2 Second Carrier deployment strategy
In networks with low or normal load, a single carrier/frequency is typically used. But times are changing and increased traffic in 3G networks together with new features (HSDPA & HSUPA) will start to require more capacity than can be offered by one layer. Operators must clearly define the strategy to follow when upgrading a site with a new frequency layer in order to maximize resources.
There are few possible scenarios to use two or more frequencies in a 3G network. The most common way is to deploy an additional carriers using same site/coverage area than existing one to provide extra capacity in the area.
a) Basic usage with two or more carriers
In case the chosen layering configuration is to add a carrier to an existing site, thus sharing same coverage area, a strategy for layering need to be defined. Depending on the traffic demands and HSPA throughput requirements, the additional layers can be deployed over the whole network /cluster level or only for the traffic hot spots or special events.

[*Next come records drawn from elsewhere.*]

-- ==== Sys2Proof/Machine/Binary64.lean ====
section
/-! DEFINITION. The binary64 values that go into and come out of the pressure-to-temperature curve
(spec/41_conversion.md R209 to R214, R218; spec/93_implementation_defined.md G5). -/

namespace Sys2Proof.Machine

open Sys2Proof

/-- The bit pattern, without the sign, of the binary64 value nearest to `num / den`, ties to even:
exponents from -1022 (below it, subnormal) up to 1023 (above it, infinity). -/
def flMagnitude (num den : Nat) : Nat :=
  if num = 0 then 0
  else
    let e := max (floorLog 2 num den) (-1022)
    min ((e + 1022).toNat * 2 ^ 52 + scaledRound 2 num den (52 - e)) (2047 * 2 ^ 52)

/-- `fl(v)`: the binary64 value nearest to an exact value (G5). -/
def fl (v : Exact) : Binary64 :=
  BitVec.ofBool (v.num < 0) ++ BitVec.ofNat 63 (flMagnitude v.num.natAbs v.den)

/-- The exact value of a finite binary64 value; none for an infinity or a NaN. -/
def binary64Value (x : Binary64) : Option Exact :=
  let biased := (x.extractLsb' 52 11).toNat
  let fraction := (x.extractLsb' 0 52).toNat
  let m := if biased = 0 then fraction else 2 ^ 52 + fraction
  let e : Int := (max biased 1 : Nat) - 1075
  let signed : Int := if x.getLsbD 63 then - (m : Int) else m
  if biased = 2047 then none
  else if 0 ≤ e then some ⟨signed * 2 ^ e.toNat, 1⟩
  else some ⟨signed, 2 ^ (-e).toNat⟩

/-- `fl(0.1)` (R213). -/
def flTenth : Binary64 := fl ⟨1, Config.scaleTenth⟩

/-- `fl(raw × fl(0.1))` (R213, R214; D41). -/
def flTimesTenth (raw : Int) : Binary64 :=
  match binary64Value flTenth with
  | some t => fl ⟨raw * t.num, t.den⟩
  | none => flTenth

/-- `render` of a curve result (R173, R218): a finite one as its exact value, any other as the free
string it is given. -/
def renderBinary64 (free : Str) (x : Binary64) : Str :=
  match binary64Value x with
  | some v => render v
  | none => free

end Sys2Proof.Machine
end

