-- ==== Sys2Proof/Machine/Core.lean ====
section
/-! DEFINITION. The machine as the host's interface takes it. -/

def Sys2Proof.core : Host.Core :=
  { State := Sys2Proof.Machine.State
    Fault := Sys2Proof.Machine.Fault
    Refusal := Sys2Proof.Machine.Refusal
    step := Sys2Proof.Machine.step
    reset := Sys2Proof.Machine.State.reset }
end

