/-! setPrev15 -/

@[simp] theorem setPrev15_st (x : Bool) (s : State) : (setPrev15 x s).st = s.st := rfl
@[simp] theorem setPrev15_res (x : Bool) (s : State) : (setPrev15 x s).res = s.res := rfl
@[simp] theorem setPrev15_fault (x : Bool) (s : State) : (setPrev15 x s).fault = s.fault := rfl
@[simp] theorem setPrev15_fcause (x : Bool) (s : State) : (setPrev15 x s).fcause = s.fcause := rfl
@[simp] theorem setPrev15_reqReg (x : Bool) (s : State) : (setPrev15 x s).reqReg = s.reqReg := rfl
@[simp] theorem setPrev15_tStart (x : Bool) (s : State) : (setPrev15 x s).tStart = s.tStart := rfl
@[simp] theorem setPrev15_len (x : Bool) (s : State) : (setPrev15 x s).len = s.len := rfl
@[simp] theorem setPrev15_fb (x : Bool) (s : State) : (setPrev15 x s).fb = s.fb := rfl
@[simp] theorem setPrev15_prev15 (x : Bool) (s : State) : (setPrev15 x s).prev15 = x := rfl
@[simp] theorem setPrev15_cfg (x : Bool) (s : State) : (setPrev15 x s).cfg = s.cfg := rfl
@[simp] theorem setPrev15_disp (x : Bool) (s : State) : (setPrev15 x s).disp = s.disp := rfl
@[simp] theorem setPrev15_params (x : Bool) (s : State) : (setPrev15 x s).params = s.params := rfl
@[simp] theorem setPrev15_rxq (x : Bool) (s : State) : (setPrev15 x s).rxq = s.rxq := rfl
@[simp] theorem setPrev15_txs (x : Bool) (s : State) : (setPrev15 x s).txs = s.txs := rfl
@[simp] theorem setPrev15_now (x : Bool) (s : State) : (setPrev15 x s).now = s.now := rfl
@[simp] theorem setPrev15_cfgFixed (x : Bool) (s : State) : (setPrev15 x s).cfgFixed = s.cfgFixed := rfl
@[simp] theorem setPrev15_input (x : Bool) (s : State) : (setPrev15 x s).input = s.input := rfl
@[simp] theorem setPrev15_convIn (x : Bool) (s : State) : (setPrev15 x s).convIn = s.convIn := rfl
@[simp] theorem setPrev15_convOut (x : Bool) (s : State) : (setPrev15 x s).convOut = s.convOut := rfl
@[simp] theorem setPrev15_hostOut (x : Bool) (s : State) : (setPrev15 x s).hostOut = s.hostOut := rfl

/-! setDisp -/

@[simp] theorem setDisp_st (x : List Str) (s : State) : (setDisp x s).st = s.st := rfl
@[simp] theorem setDisp_res (x : List Str) (s : State) : (setDisp x s).res = s.res := rfl
@[simp] theorem setDisp_fault (x : List Str) (s : State) : (setDisp x s).fault = s.fault := rfl
@[simp] theorem setDisp_fcause (x : List Str) (s : State) : (setDisp x s).fcause = s.fcause := rfl
@[simp] theorem setDisp_reqReg (x : List Str) (s : State) : (setDisp x s).reqReg = s.reqReg := rfl
@[simp] theorem setDisp_tStart (x : List Str) (s : State) : (setDisp x s).tStart = s.tStart := rfl
@[simp] theorem setDisp_len (x : List Str) (s : State) : (setDisp x s).len = s.len := rfl
@[simp] theorem setDisp_fb (x : List Str) (s : State) : (setDisp x s).fb = s.fb := rfl
@[simp] theorem setDisp_prev15 (x : List Str) (s : State) : (setDisp x s).prev15 = s.prev15 := rfl
@[simp] theorem setDisp_cfg (x : List Str) (s : State) : (setDisp x s).cfg = s.cfg := rfl
@[simp] theorem setDisp_disp (x : List Str) (s : State) : (setDisp x s).disp = x := rfl
@[simp] theorem setDisp_params (x : List Str) (s : State) : (setDisp x s).params = s.params := rfl
@[simp] theorem setDisp_rxq (x : List Str) (s : State) : (setDisp x s).rxq = s.rxq := rfl
@[simp] theorem setDisp_txs (x : List Str) (s : State) : (setDisp x s).txs = s.txs := rfl
@[simp] theorem setDisp_now (x : List Str) (s : State) : (setDisp x s).now = s.now := rfl
@[simp] theorem setDisp_cfgFixed (x : List Str) (s : State) : (setDisp x s).cfgFixed = s.cfgFixed := rfl
@[simp] theorem setDisp_input (x : List Str) (s : State) : (setDisp x s).input = s.input := rfl
@[simp] theorem setDisp_convIn (x : List Str) (s : State) : (setDisp x s).convIn = s.convIn := rfl
@[simp] theorem setDisp_convOut (x : List Str) (s : State) : (setDisp x s).convOut = s.convOut := rfl
@[simp] theorem setDisp_hostOut (x : List Str) (s : State) : (setDisp x s).hostOut = s.hostOut := rfl

/-! setRxq -/

@[simp] theorem setRxq_st (x : List Byte) (s : State) : (setRxq x s).st = s.st := rfl
@[simp] theorem setRxq_res (x : List Byte) (s : State) : (setRxq x s).res = s.res := rfl
@[simp] theorem setRxq_fault (x : List Byte) (s : State) : (setRxq x s).fault = s.fault := rfl
@[simp] theorem setRxq_fcause (x : List Byte) (s : State) : (setRxq x s).fcause = s.fcause := rfl
@[simp] theorem setRxq_reqReg (x : List Byte) (s : State) : (setRxq x s).reqReg = s.reqReg := rfl
@[simp] theorem setRxq_tStart (x : List Byte) (s : State) : (setRxq x s).tStart = s.tStart := rfl
@[simp] theorem setRxq_len (x : List Byte) (s : State) : (setRxq x s).len = s.len := rfl
@[simp] theorem setRxq_fb (x : List Byte) (s : State) : (setRxq x s).fb = s.fb := rfl
@[simp] theorem setRxq_prev15 (x : List Byte) (s : State) : (setRxq x s).prev15 = s.prev15 := rfl
@[simp] theorem setRxq_cfg (x : List Byte) (s : State) : (setRxq x s).cfg = s.cfg := rfl
@[simp] theorem setRxq_disp (x : List Byte) (s : State) : (setRxq x s).disp = s.disp := rfl
@[simp] theorem setRxq_params (x : List Byte) (s : State) : (setRxq x s).params = s.params := rfl
@[simp] theorem setRxq_rxq (x : List Byte) (s : State) : (setRxq x s).rxq = x := rfl
@[simp] theorem setRxq_txs (x : List Byte) (s : State) : (setRxq x s).txs = s.txs := rfl
@[simp] theorem setRxq_now (x : List Byte) (s : State) : (setRxq x s).now = s.now := rfl
@[simp] theorem setRxq_cfgFixed (x : List Byte) (s : State) : (setRxq x s).cfgFixed = s.cfgFixed := rfl
@[simp] theorem setRxq_input (x : List Byte) (s : State) : (setRxq x s).input = s.input := rfl
@[simp] theorem setRxq_convIn (x : List Byte) (s : State) : (setRxq x s).convIn = s.convIn := rfl
@[simp] theorem setRxq_convOut (x : List Byte) (s : State) : (setRxq x s).convOut = s.convOut := rfl
@[simp] theorem setRxq_hostOut (x : List Byte) (s : State) : (setRxq x s).hostOut = s.hostOut := rfl
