theorem expired_eq_false_iff {s : State} : expired s = false ↔ BeforeDeadline s := by
  rw [expired, BeforeDeadline, ← elapsed_toNat, BitVec.ule, decide_eq_false_iff_not, not_le]

theorem expired_eq_true_iff {s : State} : expired s = true ↔ ¬ BeforeDeadline s := by
  rw [← expired_eq_false_iff, Bool.not_eq_false]

/-! ### The cases of STEP -/

theorem exec_step_of_idle {s : State} (h : s.st = .idle) : exec .step s = .next s := if_pos h

theorem exec_step_of_deadline {s : State} (hst : s.st ≠ .idle) (h : ¬ BeforeDeadline s) :
    exec .step s = .next (finish .timedOut (setLen 0 s)) :=
  (if_neg hst).trans (if_pos (expired_eq_true_iff.mpr h))

/-- Before the deadline, an attempt looks at the receive queue. -/
theorem execStep_of_beforeDeadline {s : State} (hst : s.st ≠ .idle) (h : BeforeDeadline s) :
    execStep s = (rxPop? s).elim (.next s) fun head => consumeByte head.1 head.2 := by
  have hexpired : ¬ expired s = true := fun he => expired_eq_true_iff.mp he h
  rw [execStep, if_neg hst, if_neg hexpired]
  cases rxPop? s <;> rfl

theorem exec_step_of_empty {s : State} (hst : s.st ≠ .idle) (h : BeforeDeadline s)
    (hrxq : s.rxq = []) : exec .step s = .next s := by
  rw [exec, execStep_of_beforeDeadline hst h, rxPop?_eq_none.mpr hrxq, Option.elim_none]

theorem exec_step_of_byte {s : State} {b : Byte} {rest : List Byte} (hst : s.st ≠ .idle)
    (h : BeforeDeadline s) (hrxq : s.rxq = b :: rest) :
    exec .step s = consumeByte b (setRxq rest s) := by
  have hpop : rxPop? s = some (b, setRxq rest s) := by rw [rxPop?, hrxq]
  rw [exec, execStep_of_beforeDeadline hst h, hpop, Option.elim_some]

/-- Settles O14, from the two cases of R241 in which nothing is written. -/
theorem stepWithNothingToDo : Obligations.StepWithNothingToDo := by
  rintro s (hidle | ⟨hdeadline, hrxq⟩)
  · exact exec_step_of_idle hidle
  · by_cases hidle : s.st = .idle
    · exact exec_step_of_idle hidle
    · exact exec_step_of_empty hidle hdeadline hrxq

/-- Settles O15: with `len` 0 no byte is read. -/
theorem stepPastDeadlineTimesOut : Obligations.StepPastDeadlineTimesOut :=
  fun _ hst hdeadline => ⟨_, exec_step_of_deadline hst hdeadline, rfl,
    fun a => fbRead_eq_none_of_le (Nat.zero_le a)⟩

/-! ### A byte in `SYNC` -/

theorem consumeByte_of_sync {s : State} (b : Byte) (h : s.st = .sync) :
    consumeByte b s = .next (syncByte b s) := by simp only [consumeByte, h]

theorem syncByte_marker (s : State) :
    syncByte Config.marker s =
      setSt .hdr (setPrev15 false (setLen 1 (fbStore 0 Config.marker s))) := if_pos rfl

theorem syncByte_errorPair {s : State} (hp : s.params.pErrInSync = true) (hprev : s.prev15 = true) :
    syncByte Config.errorSecond s = finish .errorFrame (setPrev15 false
      (setLen 2 (fbStore 1 Config.errorSecond (fbStore 0 Config.errorFirst s)))) :=
  (if_neg (by decide)).trans (if_pos ⟨hp, hprev, rfl⟩)

theorem syncByte_discard {s : State} {b : Byte} (hb : b ≠ Config.marker)
    (h : ¬ (s.params.pErrInSync = true ∧ s.prev15 = true ∧ b = Config.errorSecond)) :
    syncByte b s = setPrev15 (b == Config.errorFirst) s := (if_neg hb).trans (if_neg h)

/-- Before the deadline, `SYNC` runs `sync_byte` on the head of the queue. -/
theorem exec_step_of_sync {s : State} {b : Byte} {rest : List Byte} (hst : s.st = .sync)
    (h : BeforeDeadline s) (hrxq : s.rxq = b :: rest) :
    exec .step s = .next (syncByte b (setRxq rest s)) := by
  rw [exec_step_of_byte (by simp [hst]) h hrxq, consumeByte_of_sync b (s := setRxq rest s) hst]

/-- Settles O16, from the marker and the discard of `sync_byte`; a byte above the marker is at or above
the new `len`. -/
theorem stepSynchronises : Obligations.StepSynchronises := by
  intro s b rest hst hdeadline hrxq
  constructor
  · rintro rfl
    refine ⟨_, exec_step_of_sync hst hdeadline hrxq, ?_⟩
    have hmarker : syncByte 0x40 (setRxq rest s) = _ := syncByte_marker (setRxq rest s)
    rw [hmarker]
    refine ⟨rfl, ?_, fun a ha => fbRead_eq_none_of_le (Nat.one_le_iff_ne_zero.mpr ha)⟩
    simp [fbRead, Memory.read_truncate, Config.marker]
  · intro hb hpair
    rw [exec_step_of_sync hst hdeadline hrxq, syncByte_discard (s := setRxq rest s) hb hpair]
    rfl
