-- ==== Sys2Proof/Machine/Render.lean ====
section
/-! DEFINITION. Whole invocations (spec/45_session.md R180, R189, R190), in terms of `step`, and
straight runs of instructions, in terms of `exec`. -/

namespace Sys2Proof.Machine

/-- The instructions one after the other, as a stream without reserved bytes runs them (R57, R96). -/
def execAll : List Instr → State → Host.Outcome State Fault Refusal
  | [], s => .next s
  | i :: is, s =>
    match exec i s with
    | .next t => execAll is t
    | .fault f => .fault f
    | .refused r => .refused r

/-- At most `n` steps of the running invocation, up to its return. -/
def runInvocation : Nat → State → Host.Outcome State Fault Refusal
  | 0, s => .next s
  | n + 1, s =>
    match s.phase with
    | .idle => .next s
    | .running =>
      match step s with
      | .next t => runInvocation n t
      | .fault f => .fault f
      | .refused r => .refused r

/-- The steps an invocation can take from here: one per byte left, and the one that ends it (R189). -/
def stepBound (s : State) : Nat := s.streamLen - s.start.toNat + 1

/-- `invoke(S)` (R180) on an idle block: Run, then the loop. The status is in `reply`, the events in `events`. -/
def invoke (s : State) : Host.Outcome State Fault Refusal :=
  runInvocation (stepBound (hostRun s)) (hostRun s)

/-- What one invocation gives the host. -/
abbrev Shown := Option HostReply × List Event

/-- `n` invocations one after the other (R190): what each gives the host, and the state after them. -/
def playback : Nat → State → List Shown × State
  | 0, s => ([], s)
  | n + 1, s =>
    match invoke s with
    | .next t => ((t.reply, t.events) :: (playback n t).1, (playback n t).2)
    | .fault _ => ([], s)
    | .refused _ => ([], s)

end Sys2Proof.Machine
end

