/-- The cursor and the target are at `(a, b)`, and the block from the old cursor is drawn. -/
theorem execAll_fillTo : ∃ n, execAll (Pseudo.fillTo a b).expand s =
    .next { s with x := a.setWidth 32, y := b.setWidth 32, tx := a.setWidth 32, ty := b.setWidth 32,
                   tool := .block, data := 0, start := n,
                   events := s.events ++ [.drawBlock s.x s.y (a.setWidth 32 - s.x) (b.setWidth 32 - s.y)] } := by
  obtain ⟨n, hn⟩ := execAll_setTarget a b h
  refine ⟨n + 1 + 1, ?_⟩
  rw [Pseudo.expand, execAll_append hn, execAll, exec_eq_effectOf]
  simp only [execAll, exec_dy_zero]
  rfl

end

/-- Settles O57: the six effects. -/
theorem pseudoInstructionsMoveAndFill : Obligations.PseudoInstructionsMoveAndFill := by
  intro a b s h
  obtain ⟨_, lit⟩ := execAll_lit a h
  obtain ⟨_, setX⟩ := execAll_setX a h
  obtain ⟨_, setY⟩ := execAll_setY b h
  obtain ⟨_, colourV⟩ := execAll_colourV a h
  obtain ⟨_, moveTo⟩ := execAll_moveTo a b h
  obtain ⟨_, fillTo⟩ := execAll_fillTo a b h
  have value : (a.setWidth 32).toNat = a.toNat := BitVec.toNat_setWidth_of_le (by decide)
  refine ⟨_, _, _, _, _, _, lit, value, setX, toInt_setWidth_byte a, rfl, setY, toInt_setWidth_byte b, rfl,
    colourV, rfl, rfl, moveTo, toInt_setWidth_byte a, toInt_setWidth_byte b, rfl, rfl, rfl,
    fillTo, toInt_setWidth_byte a, toInt_setWidth_byte b, rfl, rfl, ?_⟩
  rw [BitVec.ofNat_toNat, BitVec.ofNat_toNat]

/-- The extent of a block between two byte coordinates does not wrap. -/
theorem toInt_sub_setWidth_byte (c a : Byte) :
    (c.setWidth 32 - a.setWidth 32 : Coord).toInt = (c.toNat : Int) - a.toNat := by
  rw [BitVec.toInt_sub, toInt_setWidth_byte, toInt_setWidth_byte]
  exact Int.bmod_eq_of_le (by omega) (by omega)

/-- Settles O58: the three effects one after the other. -/
theorem encoderRunFillsOneBlock : Obligations.EncoderRunFillsOneBlock := by
  intro v a b c d s h
  obtain ⟨_, colour⟩ := execAll_colourV v h
  obtain ⟨_, move⟩ := execAll_moveTo a b (s := { s with data := 0, start := _, events := _ }) rfl
  obtain ⟨_, fill⟩ := execAll_fillTo c d
    (s := { s with x := _, y := _, tx := _, ty := _, tool := _, data := 0, start := _, events := _ }) rfl
  have run := (execAll_append ((execAll_append colour).trans move)).trans fill
  refine ⟨_, run, rfl, rfl, toInt_setWidth_byte c, toInt_setWidth_byte d, _, _, _, List.append_assoc .., ?_,
    toInt_sub_setWidth_byte c a, toInt_sub_setWidth_byte d b⟩
  rw [BitVec.toNat_ofNat]
  omega

end Sys2Proof.Machine
end

section
/-! PROOFS. The decoder and the instructions (spec/40_decoder.md R90 to R97): decode and encode are inverse, what a
step of the running block does, which fields an instruction writes, the events it appends, and what moves `start`. -/

namespace Sys2Proof

open Machine

/-! ### Decode and encode (R90 to R92) -/

/-- Decoding the encoding of a well-formed instruction gives it back (R91). -/
theorem decodeByte_encode {i : Instr} (h : i.wellFormed = true) : decodeByte (encode i) = i := by
  cases i with
  | dx d => rw [encode, decodeByte_opcode0, delta_setWidth h]
  | dy d => rw [encode, decodeByte_opcode1, delta_setWidth h]
  | data f => exact decodeByte_opcode3 f
  | toolReserved c =>
    have hc : 9 ≤ c.toNat := of_decide_eq_true h
    exact (toolSubopcodeNumbers c).2 hc
  | toolNone | toolLine | toolBlock | toolColour | toolTargetX | toolTargetY | toolShow | toolPause
  | toolNextframe => decide

/-- Settles O6: the round trip instruction by instruction, and each byte's number from its two fields. -/
theorem decodeAndEncodeAgree : Obligations.DecodeAndEncodeAgree := by
  refine ⟨fun _ => decodeByte_encode, fun b => ⟨encode_decodeByte b, decodeByte_wellFormed b⟩,
    fun d => ⟨?_, ?_⟩, rfl, fun f => ⟨?_, ?_⟩⟩ <;> simp [encode, joinByte_toNat]

/-- Settles O1: operand bit 5 says on which side of 32 the operand lies, as `delta_toInt` asks. -/
theorem deltaIsTheSignExtendedOperand : Obligations.DeltaIsTheSignExtendedOperand := by
  refine ⟨fun f => ⟨delta f, decodeByte_opcode0 f, decodeByte_opcode1 f, fun h => ?_, fun h => ?_⟩, by decide⟩
  · have small : ¬ 32 ≤ f.toNat := of_decide_eq_false ((BitVec.getLsbD_last f).symm.trans h)
    rw [delta_toInt, if_pos (Nat.lt_of_not_le small)]
  · have large : 32 ≤ f.toNat := of_decide_eq_true ((BitVec.getLsbD_last f).symm.trans h)
    rw [delta_toInt, if_neg (Nat.not_lt_of_le large)]

end Sys2Proof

When defining layer strategy, one important issue is to clarify for which layer(s) HSPA is implemented. Carrier can be shared between HSPA and R99 traffic or there can be dedicated carrier for HSPA. Selected configuration depends highly on the operator demands and amount of HSPA traffic in the network.
2.1 Traffic handling
Targeted sites for RF carrier upgrade are typically having high density of all kind of traffic. Two different approaches can be used:
1. R99 and HSDPA shared in F1. The R99 DCH traffic could use most of the BTS power and leave little power for HSDPA use. This would have negative impact on HSDPA throughput.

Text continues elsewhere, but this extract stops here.